• _Task item_
Beginning with the line that contains "s.fcs := rfl" in the material below, print each line exactly until the line that contains "s.crcOk := rfl" has been printed, then stop.

(Data for review)

/-! ### `setGate` -/

@[simp] theorem State.setGate_cfg (i run : Nat) : (s.setGate i run).cfg = s.cfg := rfl
@[simp] theorem State.setGate_src (i run : Nat) : (s.setGate i run).src = s.src := rfl
@[simp] theorem State.setGate_srcClosed (i run : Nat) : (s.setGate i run).srcClosed = s.srcClosed := rfl
@[simp] theorem State.setGate_sink (i run : Nat) : (s.setGate i run).sink = s.sink := rfl
@[simp] theorem State.setGate_phase (i run : Nat) : (s.setGate i run).phase = s.phase := rfl
@[simp] theorem State.setGate_started (i run : Nat) : (s.setGate i run).started = s.started := rfl
@[simp] theorem State.setGate_fetch (i run : Nat) : (s.setGate i run).fetch = s.fetch := rfl
@[simp] theorem State.setGate_res (i run : Nat) : (s.setGate i run).res = s.res := rfl
@[simp] theorem State.setGate_resume (i run : Nat) : (s.setGate i run).resume = s.resume := rfl
@[simp] theorem State.setGate_raw (i run : Nat) : (s.setGate i run).raw = s.raw := rfl
@[simp] theorem State.setGate_rawEpoch (i run : Nat) : (s.setGate i run).rawEpoch = s.rawEpoch := rfl
@[simp] theorem State.setGate_buf (i run : Nat) : (s.setGate i run).buf = s.buf := rfl
@[simp] theorem State.setGate_epoch (i run : Nat) : (s.setGate i run).epoch = s.epoch := rfl
@[simp] theorem State.setGate_i1 (i run : Nat) : (s.setGate i run).i1 = s.i1 := rfl
@[simp] theorem State.setGate_q1 (i run : Nat) : (s.setGate i run).q1 = s.q1 := rfl
@[simp] theorem State.setGate_i2 (i run : Nat) : (s.setGate i run).i2 = s.i2 := rfl
@[simp] theorem State.setGate_q2 (i run : Nat) : (s.setGate i run).q2 = s.q2 := rfl
@[simp] theorem State.setGate_len1 (i run : Nat) : (s.setGate i run).len1 = s.len1 := rfl
@[simp] theorem State.setGate_len2 (i run : Nat) : (s.setGate i run).len2 = s.len2 := rfl
@[simp] theorem State.setGate_fOut (i run : Nat) : (s.setGate i run).fOut = s.fOut := rfl
@[simp] theorem State.setGate_aOut (i run : Nat) : (s.setGate i run).aOut = s.aOut := rfl
@[simp] theorem State.setGate_ch (i run : Nat) : (s.setGate i run).ch = s.ch := rfl
@[simp] theorem State.setGate_i (i run : Nat) : (s.setGate i run).i = i := rfl
@[simp] theorem State.setGate_run (i run : Nat) : (s.setGate i run).run = run := rfl
@[simp] theorem State.setGate_k (i run : Nat) : (s.setGate i run).k = s.k := rfl
@[simp] theorem State.setGate_j (i run : Nat) : (s.setGate i run).j = s.j := rfl
@[simp] theorem State.setGate_score (i run : Nat) : (s.setGate i run).score = s.score := rfl
@[simp] theorem State.setGate_smax (i run : Nat) : (s.setGate i run).smax = s.smax := rfl
@[simp] theorem State.setGate_imax (i run : Nat) : (s.setGate i run).imax = s.imax := rfl
@[simp] theorem State.setGate_p0 (i run : Nat) : (s.setGate i run).p0 = s.p0 := rfl
@[simp] theorem State.setGate_m (i run : Nat) : (s.setGate i run).m = s.m := rfl
@[simp] theorem State.setGate_idx (i run : Nat) : (s.setGate i run).idx = s.idx := rfl
@[simp] theorem State.setGate_prev (i run : Nat) : (s.setGate i run).prev = s.prev := rfl
@[simp] theorem State.setGate_hist (i run : Nat) : (s.setGate i run).hist = s.hist := rfl
@[simp] theorem State.setGate_wp (i run : Nat) : (s.setGate i run).wp = s.wp := rfl
@[simp] theorem State.setGate_bp (i run : Nat) : (s.setGate i run).bp = s.bp := rfl
@[simp] theorem State.setGate_nbits (i run : Nat) : (s.setGate i run).nbits = s.nbits := rfl
@[simp] theorem State.setGate_sym (i run : Nat) : (s.setGate i run).sym = s.sym := rfl
@[simp] theorem State.setGate_out (i run : Nat) : (s.setGate i run).out = s.out := rfl
@[simp] theorem State.setGate_mid (i run : Nat) : (s.setGate i run).mid = s.mid := rfl
@[simp] theorem State.setGate_blen (i run : Nat) : (s.setGate i run).blen = s.blen := rfl
@[simp] theorem State.setGate_crc (i run : Nat) : (s.setGate i run).crc = s.crc := rfl
@[simp] theorem State.setGate_fcs (i run : Nat) : (s.setGate i run).fcs = s.fcs := rfl
@[simp] theorem State.setGate_record (i run : Nat) : (s.setGate i run).record = s.record := rfl
@[simp] theorem State.setGate_sync (i run : Nat) : (s.setGate i run).sync = s.sync := rfl
@[simp] theorem State.setGate_pol (i run : Nat) : (s.setGate i run).pol = s.pol := rfl
@[simp] theorem State.setGate_short (i run : Nat) : (s.setGate i run).short = s.short := rfl
@[simp] theorem State.setGate_crcOk (i run : Nat) : (s.setGate i run).crcOk = s.crcOk := rfl
@[simp] theorem State.setGate_argCh (i run : Nat) : (s.setGate i run).argCh = s.argCh := rfl
@[simp] theorem State.setGate_firX (i run : Nat) : (s.setGate i run).firX = s.firX := rfl
@[simp] theorem State.setGate_firH (i run : Nat) : (s.setGate i run).firH = s.firH := rfl
@[simp] theorem State.setGate_firN (i run : Nat) : (s.setGate i run).firN = s.firN := rfl
@[simp] theorem State.setGate_firY (i run : Nat) : (s.setGate i run).firY = s.firY := rfl
@[simp] theorem State.setGate_crcD (i run : Nat) : (s.setGate i run).crcD = s.crcD := rfl
@[simp] theorem State.setGate_gbO (i run : Nat) : (s.setGate i run).gbO = s.gbO := rfl
@[simp] theorem State.setGate_gbW (i run : Nat) : (s.setGate i run).gbW = s.gbW := rfl
@[simp] theorem State.setGate_gbV (i run : Nat) : (s.setGate i run).gbV = s.gbV := rfl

(End Data for review)

• _Exercise result_
@[simp] theorem State.setGate_fcs (i run : Nat) : (s.setGate i run).fcs = s.fcs := rfl
@[simp] theorem State.setGate_record (i run : Nat) : (s.setGate i run).record = s.record := rfl
@[simp] theorem State.setGate_sync (i run : Nat) : (s.setGate i run).sync = s.sync := rfl
@[simp] theorem State.setGate_pol (i run : Nat) : (s.setGate i run).pol = s.pol := rfl
@[simp] theorem State.setGate_short (i run : Nat) : (s.setGate i run).short = s.short := rfl
@[simp] theorem State.setGate_crcOk (i run : Nat) : (s.setGate i run).crcOk = s.crcOk := rfl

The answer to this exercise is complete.